▸ Stored items:
^^^^

-- ==== Sys2Proof/Machine/Iface.lean ====
section
/-! DEFINITION. Sensor ports, gPTP, SerDes links, the management target, JTAG, the console and the event pins
(16_interfaces_pins.md R605 to R627). -/

namespace Sys2Proof.Machine

def Dev.modIface (d : Dev) (f : IfaceSt → IfaceSt) : Dev := { d with iface := f d.iface }

/-! ### Ethernet frames (R605) -/

def beAt (bs : List Byte) (a n : Nat) : Nat := beNat ((bs.drop a).take n)

/-- One byte through the frame check sequence of IEEE 802.3 (PRESUMED, unsafe: notes/assumptions/80.md). -/
def fcsByte (c : Nat) (b : Byte) : Nat :=
  (List.range 8).foldl (fun c _ => if c % 2 = 1 then Nat.xor (c / 2) 0xEDB88320 else c / 2) (Nat.xor c b.toNat)

/-- The frame check sequence of a frame's bytes (PRESUMED, unsafe: notes/assumptions/80.md). -/
def fcs (bs : List Byte) : Nat := Nat.xor (bs.foldl fcsByte 0xFFFFFFFF) 0xFFFFFFFF

/-- The ones' complement sum of 16-bit words, a last odd byte padded with 0 (R612). -/
def onesSum (bs : List Byte) : Nat :=
  ((chunksOf 2 bs.length bs).map fun c => (c.getD 0 0).toNat * 256 + (c.getD 1 0).toNat).foldl
    (fun n w => (n + w) % 65536 + (n + w) / 65536) 0

/-- A frame below its tag: EtherType and payload; stacked tags leave none. -/
def etherBody (bs : List Byte) : Option (Nat × List Byte) :=
  let t := beAt bs 12 2
  if t = 0x8100 then
    let t' := beAt bs 16 2
    if t' = 0x8100 ∨ t' = 0x88A8 then none else some (t', bs.drop 18)
  else some (t, bs.drop 14)

/-- Bytes of the port's MAC address. -/
def portMac (d : Dev) (p : Nat) : List Byte := leBytes 4 (d.rd (SENS_MAC_LO p)).toNat ++ leBytes 2 (d.rdF (SENS_MAC_HI p) 15 0)

/-- The destination is the port's address, the broadcast address or a multicast address (R605). -/
def addressed (d : Dev) (p : Nat) (bs : List Byte) : Bool := bs.take 6 == portMac d p || (bs.headD 0).toNat % 2 == 1

/-! ### Flows (R606, R611, R612) -/

/-- What a frame offers to the flows: the AVTP stream and its parts, or the UDP port and payload. -/
inductive FlowFrame where
  /-- stream_id, sequence_num where the subtype counts frames, tv, avtp_timestamp, stream data; `ok` for an accepted
  version, sv and subtype -/
  | avtp (id : Nat) (seq : Option Nat) (tv : Bool) (ts : Nat) (payload : List Byte) (ok : Bool)
  | udp (dport : Nat) (payload : List Byte)
  | bad
deriving DecidableEq, Repr

/-- An AVTP frame (R611). The places of its fields are those of IEEE 1722-2016 (PRESUMED, unsafe: notes/assumptions/80.md). -/
def avtpFrame (b : List Byte) : FlowFrame :=
  let sub := beAt b 0 1
  let v := beAt b 1 1
  let ok := decide (v / 128 = 1 ∧ v / 16 % 8 = 0) && (sub == 0x03 || sub == 0x07 || sub == 0x82)
  let id := beAt b 4 8
  let len := beAt b 20 2
  if sub = 0x82 then .avtp id none false 0 ((b.drop 12).take (v % 8 * 256 + beAt b 2 1)) (ok && decide (12 ≤ b.length))
  else
    let h := if sub = 0x07 then 32 else 24
    .avtp id (some (beAt b 2 1)) (v % 2 == 1) (beAt b 12 4) ((b.drop h).take (len - (h - 24))) (ok && decide (h ≤ b.length))

/-- The UDP datagram of an IP payload (R612): `pseudo` is the pseudo header's sum (PRESUMED, unsafe: notes/assumptions/80.md). -/
def udpFrame (pseudo : List Byte) (v6 : Bool) (b : List Byte) : FlowFrame :=
  let len := beAt b 4 2
  let ck := beAt b 6 2
  if len < 8 ∨ b.length < len then .bad
  else
    let dg := b.take len
    let sum := onesSum (pseudo ++ [0, 17] ++ (leBytes 2 len).reverse ++ dg)
    if (ck = 0 ∧ v6) ∨ (ck ≠ 0 ∧ sum ≠ 0xFFFF) then .bad else .udp (beAt b 2 2) (dg.drop 8)

/-- An IPv4 datagram to the port's address or a multicast address (R612) (PRESUMED, unsafe: notes/assumptions/80.md). -/
def ipv4Frame (d : Dev) (p : Nat) (b : List Byte) : FlowFrame :=
  let hl := beAt b 0 1 % 16 * 4
  let own := (d.rd (SENS_IPV4 p)).toNat
  let dst := beAt b 16 4
  if beAt b 0 1 / 16 ≠ 4 ∨ hl < 20 ∨ b.length < beAt b 2 2 ∨ own = 0 ∨ (dst ≠ own ∧ dst / 2 ^ 28 ≠ 0xE) ∨
      onesSum (b.take hl) ≠ 0xFFFF ∨ beAt b 6 2 % 0x4000 ≠ 0 ∨ beAt b 9 1 ≠ 17 then .bad
  else udpFrame ((b.drop 12).take 8) false ((b.take (beAt b 2 2)).drop hl)

/-- IPv6 extension headers but Fragment are skipped (R612): the upper protocol and its bytes. -/
def ipv6Skip : Nat → Nat → List Byte → Option (Nat × List Byte)
  | 0, _, _ => none
  | n + 1, next, b =>
    if next = 0 ∨ next = 43 ∨ next = 60 ∨ next = 135 then ipv6Skip n (beAt b 0 1) (b.drop (8 * (beAt b 1 1 + 1)))
    else if next = 51 then ipv6Skip n (beAt b 0 1) (b.drop (4 * (beAt b 1 1 + 2)))
    else if next = 44 then none
    else some (next, b)

/-- The port's IPv6 address. -/
def portIpv6 (d : Dev) (p : Nat) : Nat :=
  [SENS_IPV6_0 p, SENS_IPV6_1 p, SENS_IPV6_2 p, SENS_IPV6_3 p].foldl (fun n a => n * 2 ^ 32 + (d.rd a).toNat) 0

def ipv6Frame (d : Dev) (p : Nat) (b : List Byte) : FlowFrame :=
  let own := portIpv6 d p
  let dst := beAt b 24 16
  if beAt b 0 1 / 16 ≠ 6 ∨ own = 0 ∨ (dst ≠ own ∧ beAt b 24 1 ≠ 0xFF) ∨ b.length < 40 + beAt b 4 2 then .bad
  else
    match ipv6Skip 64 (beAt b 6 1) ((b.drop 40).take (beAt b 4 2)) with
    | some (17, u) => udpFrame ((b.drop 8).take 32) true u
    | _ => .bad

/-- gPTP, ARP and Neighbor Discovery have commands of their own (R606). -/
def ownProtocol (t : Nat) (b : List Byte) : Bool :=
  t == 0x88F7 || t == 0x0806 ||
    (t == 0x86DD && beAt b 6 1 == 58 && (beAt b 40 1 == 135 || beAt b 40 1 == 136))

def flowFrame (d : Dev) (p t : Nat) (b : List Byte) : FlowFrame :=
  if t = 0x22F0 then avtpFrame b else if t = 0x0800 then ipv4Frame d p b else if t = 0x86DD then ipv6Frame d p b else .bad

/-- The key of a flow meets a frame (R606). -/
def flowMatches (d : Dev) (p i : Nat) (f : FlowFrame) : Bool :=
  let k := d.rdF (SENS_FLOW_CTRL (16 * p + i)) 1 0
  match f with
  | .avtp id .. => k == 1 && id == (d.rd (SENS_KEY_LO (16 * p + i))).toNat + 2 ^ 32 * (d.rd (SENS_KEY_HI (16 * p + i))).toNat
  | .udp dport _ => k == 2 && dport == d.rdF (SENS_KEY_LO (16 * p + i)) 15 0
  | .bad => false

/-- Capture time and payload of an accepted frame (R609): an AVTP timestamp is extended to the TAI nearest the stamp (DEDUCED, unsafe: notes/assumptions/79.md). -/
def captureOf (tsMode stamp : Nat) (f : FlowFrame) : Option (Nat × List Byte) :=
  match f with
  | .avtp _ _ tv ts pl ok =>
    if !ok then none
    else if tsMode = 1 ∧ tv then
      let lo := stamp - 2 ^ 31
      some (lo + (ts + 2 ^ 32 - lo % 2 ^ 32) % 2 ^ 32, pl)
    else some (stamp, pl)
  | .udp _ pl =>
    if tsMode = 1 then
      let ns := beAt pl 6 4
      if pl.length < 10 ∨ 1000000000 ≤ ns then none else some (beAt pl 0 6 * 1000000000 + ns, pl.drop 10)
    else some (stamp, pl)
  | .bad => none

/-! ### Ring entries (R607, R608) -/

def sensDrop (p : Nat) (d : Dev) : Dev := d.bump (SENS_DROP_COUNT p)

def linkRecord (code event detail value : Nat) (d : Dev) : Dev :=
  d.record 0x1D 8 code (event + detail % 256 * 2 ^ 8 + value % 65536 * 2 ^ 16)

/-- The port whose number a ring's PRODUCER gives: in PAIRED mode port p + 4 writes the south copy of port p's ring. -/
def ringPort (d : Dev) (p : Nat) : Nat := if d.chanMode = 2 then p % 4 else p

/-- Where the port's copy of an entry goes (R607, R608). -/
def entryAddr (d : Dev) (p r index : Nat) : Nat :=
  let x := ring d r
  x.base + index % x.size * x.entry + (if d.chanMode = 2 ∧ 4 ≤ p then regionBytes (joinGib d) else 0)

/-- With the boundary closed, the bytes must lie in the port's channel's region (R608). -/
def entryClosed (d : Dev) (p a n : Nat) : Bool :=
  let j := joinGib d
  let out := fun b => decide (b < 8 * j * 2 ^ 30) || portChannel (memMap j b).1 != p / 4
  d.chanMode != 0 && (out a || out (a + n - 1))

/-- A matched frame becomes an entry of its flow's ring (R607, R608) (DEDUCED, unsafe: notes/assumptions/57.md; DEDUCED, unsafe: notes/assumptions/79.md). -/
def sensEntry (p i : Nat) (f : FlowFrame) (d : Dev) : Dev :=
  let k := 16 * p + i
  let c := d.rd (SENS_FLOW_CTRL k)
  let r := fld c 9 4
  match captureOf (fld c 12 12) d.taiNs f with
  | none => sensDrop p d
  | some (ns, pl) =>
    let d := match f with
      | .avtp _ (some seq) .. =>
        let gap := match kvGet? d.iface.avtpSeq k with
          | some last => (seq + 255 - last) % 256
          | none => 0
        let d := d.modIface fun x => { x with avtpSeq := kvPut x.avtpSeq k seq }
        if gap = 0 then d else linkRecord (0x20 + p) 6 i gap (d.bump (SENS_SEQ_GAP_COUNT p))
      | _ => d
    let x := ring d r
    let waiting := (d.iface.entries.filter fun e => e.ring == r && e.port == p).length
    if !x.en || ringProducer d r != ringPort d p + 2 then sensDrop p d
    else if x.size ≤ (x.prod + 2 ^ 32 - x.cons) % 2 ^ 32 + waiting then
      linkRecord (0x20 + p) 5 i r (d.bump (SENS_OVERRUN_COUNT p))
    else if entryClosed d p (entryAddr d p r (x.prod + waiting)) x.entry then
      let (v, d) := (sensDrop p d).free
      d.record 0x0B 1 (d.siteUnit ((edgeRouter (0x20 + p) 0 0).getD 0)) v
    else
      let room := x.entry - 16
      let d := if pl.length ≤ room then d
        else linkRecord (0x20 + p) 7 i (pl.length - room) (d.bump (SENS_TRUNC_COUNT p))
      let d := d.wr (SENS_FLOW_FRAMES k) (d.rd (SENS_FLOW_FRAMES k) + 1)
      let e : SensEntry :=
        { port := p, flow := i, ring := r, ns, payload := pl.take room, source := fld c 27 16 + p * 2 ^ 12,
          paired := d.chanMode == 2, tick := d.time.tb }
      d.modIface fun x => { x with entries := x.entries ++ [e] }

/-- A port receives frames: enabled, up. -/
def portRuns (d : Dev) (p : Nat) : Bool := !d.held && bitOf (d.rd (SENS_CFG p)) 0 && bitOf (d.rd (SENS_STATUS p)) 0

/-- A frame arrives (R605 to R607): its bytes with the frame check sequence. -/
def sensorFrame (p : Nat) (bs : List Byte) (d : Dev) : Dev :=
  if !portRuns d p then d
  else if bs.length < 64 ∨ 9216 < bs.length ∨ leNat (bs.drop (bs.length - 4)) ≠ fcs (bs.take (bs.length - 4)) then sensDrop p d
  else if !addressed d p bs then d
  else
    match etherBody (bs.take (bs.length - 4)) with
    | none => sensDrop p d
    | some (t, b) =>
      let d := d.bump (SENS_RX_COUNT p)
      if ownProtocol t b then d
      else
        let f := flowFrame d p t b
        match (List.range 16).find? fun i => flowMatches d p i f with
        | none => sensDrop p d
        | some i => sensEntry p i f d

/-- Writes of a port to external memory, line by line; a line of a failed memory port is lost (09_external_memory.md R386). -/
def linesWrite : Nat → Nat → List Byte → Dev → Dev × List MemWrite
  | 0, _, _, d => (d, [])
  | n + 1, a, bs, d =>
    if bs.isEmpty then (d, [])
    else
      let k := 64 - a % 64
      let m := (memMap (joinGib d) a).1
      let r := linesWrite n (a + k) (bs.drop k) d
      (r.1, if portFailed d m then r.2 else .bytes a (bs.take k) :: r.2)

/-- The bytes of an entry (R330, R607). -/
def entryBytes (e : SensEntry) (prod size : Nat) : List Byte :=
  let b := leBytes 6 (e.ns / 1000000000) ++ leBytes 2 e.source ++ leBytes 4 (e.ns % 1000000000) ++ leBytes 4 prod ++ e.payload
  b ++ List.replicate (size - b.length) 0

/-- One copy of an entry is written (DEDUCED, unsafe: notes/assumptions/79.md). -/
def entryWrite (e : SensEntry) (d : Dev) : Dev × List MemWrite :=
  let x := ring d e.ring
  linesWrite (x.entry / 64 + 1) (entryAddr d e.port e.ring x.prod) (entryBytes e x.prod x.entry) d

/-- The partner of a paired entry: the other port's entry of the flow with the same capture time (R608). -/
def partnerOf (e o : SensEntry) : Bool := o.port % 4 == e.port % 4 && o.port != e.port && o.flow == e.flow && o.ns == e.ns

/-- The oldest entry of a port is written and acknowledged: RING_PROD advances (R607); a paired entry waits for its
partner (R608) (DEDUCED, unsafe: notes/assumptions/79.md). -/
def sensorEntryDone (p : Nat) (d : Dev) : Dev × List MemWrite :=
  match d.iface.entries.find? fun e => e.port == p with
  | none => (d, [])
  | some e =>
    let advance := fun (d : Dev) => wake (d.wr (STRM_RING_PROD e.ring) (d.rd (STRM_RING_PROD e.ring) + 1))
    let take := fun (o : SensEntry) (d : Dev) => d.modIface fun x => { x with entries := x.entries.erase o }
    if e.paired then
      match d.iface.entries.find? fun o => partnerOf e o with
      | none => (d, [])
      | some o =>
        let r := andThen (entryWrite e (take o (take e d))) (entryWrite o)
        (advance r.1, r.2)
    else
      let r := entryWrite e (take e d)
      (advance r.1, r.2)

/-- A paired entry without a partner within 1 ms is dropped (R608) (DEDUCED, unsafe: notes/assumptions/79.md). -/
def pairMiss (p : Nat) (d : Dev) : Dev :=
  match d.iface.entries.find? fun e => e.port == p with
  | none => d
  | some e =>
    if e.paired && !d.iface.entries.any (partnerOf e) && decide (e.tick + usTicks 1000 ≤ d.time.tb) then
      let d := d.modIface fun x => { x with entries := x.entries.erase e }
      (d.bump (SENS_PAIR_MISS_COUNT (p % 4))).bump (SENS_PAIR_MISS_COUNT (p % 4 + 4))
    else d

/-- An ARP request or a Neighbor Solicitation for the port's own address is answered (R605). -/
def arpRequest (p : Nat) (v6 : Bool) (d : Dev) : Dev :=
  let own := if v6 then portIpv6 d p else (d.rd (SENS_IPV4 p)).toNat
  if portRuns d p && own != 0 then
    { (d.bump (SENS_RX_COUNT p)) with tx := d.tx ++ [.ethernet p (b2n v6) [own]] }
  else d

/-! ### gPTP (R610) -/

def gptpOn (d : Dev) (p : Nat) : Bool := portRuns d p && bitOf (d.rd (SENS_CFG p)) 4
/-- TIME.SRC selects the port. -/
def gptpSelected (d : Dev) (p : Nat) : Bool := d.rdF TIME_SRC 1 0 == 1 && d.rdF TIME_SRC 6 4 == p

/-- GPTP_STATE changes with a record (R626) (DEDUCED, unsafe: notes/assumptions/81.md). -/
def gptpState (p st : Nat) (d : Dev) : Dev :=
  if d.rdF (SENS_STATUS p) 5 4 = st then d else linkRecord (0x20 + p) 9 st 0 (d.wrF (SENS_STATUS p) 5 4 st)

^^^^

▸ Work request: A word-for-word copy of the lines above from the one with "some (lo + (ts" through the one with "let j := joinGib d", inclusive, is the only output wanted.

▸ Your solution:
      some (lo + (ts + 2 ^ 32 - lo % 2 ^ 32) % 2 ^ 32, pl)
    else some (stamp, pl)
  | .udp _ pl =>
    if tsMode = 1 then
      let ns := beAt pl 6 4
      if pl.length < 10 ∨ 1000000000 ≤ ns then none else some (beAt pl 0 6 * 1000000000 + ns, pl.drop 10)
    else some (stamp, pl)
  | .bad => none

/-! ### Ring entries (R607, R608) -/

def sensDrop (p : Nat) (d : Dev) : Dev := d.bump (SENS_DROP_COUNT p)

def linkRecord (code event detail value : Nat) (d : Dev) : Dev :=
  d.record 0x1D 8 code (event + detail % 256 * 2 ^ 8 + value % 65536 * 2 ^ 16)

/-- The port whose number a ring's PRODUCER gives: in PAIRED mode port p + 4 writes the south copy of port p's ring. -/
def ringPort (d : Dev) (p : Nat) : Nat := if d.chanMode = 2 then p % 4 else p

/-- Where the port's copy of an entry goes (R607, R608). -/
def entryAddr (d : Dev) (p r index : Nat) : Nat :=
  let x := ring d r
  x.base + index % x.size * x.entry + (if d.chanMode = 2 ∧ 4 ≤ p then regionBytes (joinGib d) else 0)

/-- With the boundary closed, the bytes must lie in the port's channel's region (R608). -/
def entryClosed (d : Dev) (p a n : Nat) : Bool :=
  let j := joinGib d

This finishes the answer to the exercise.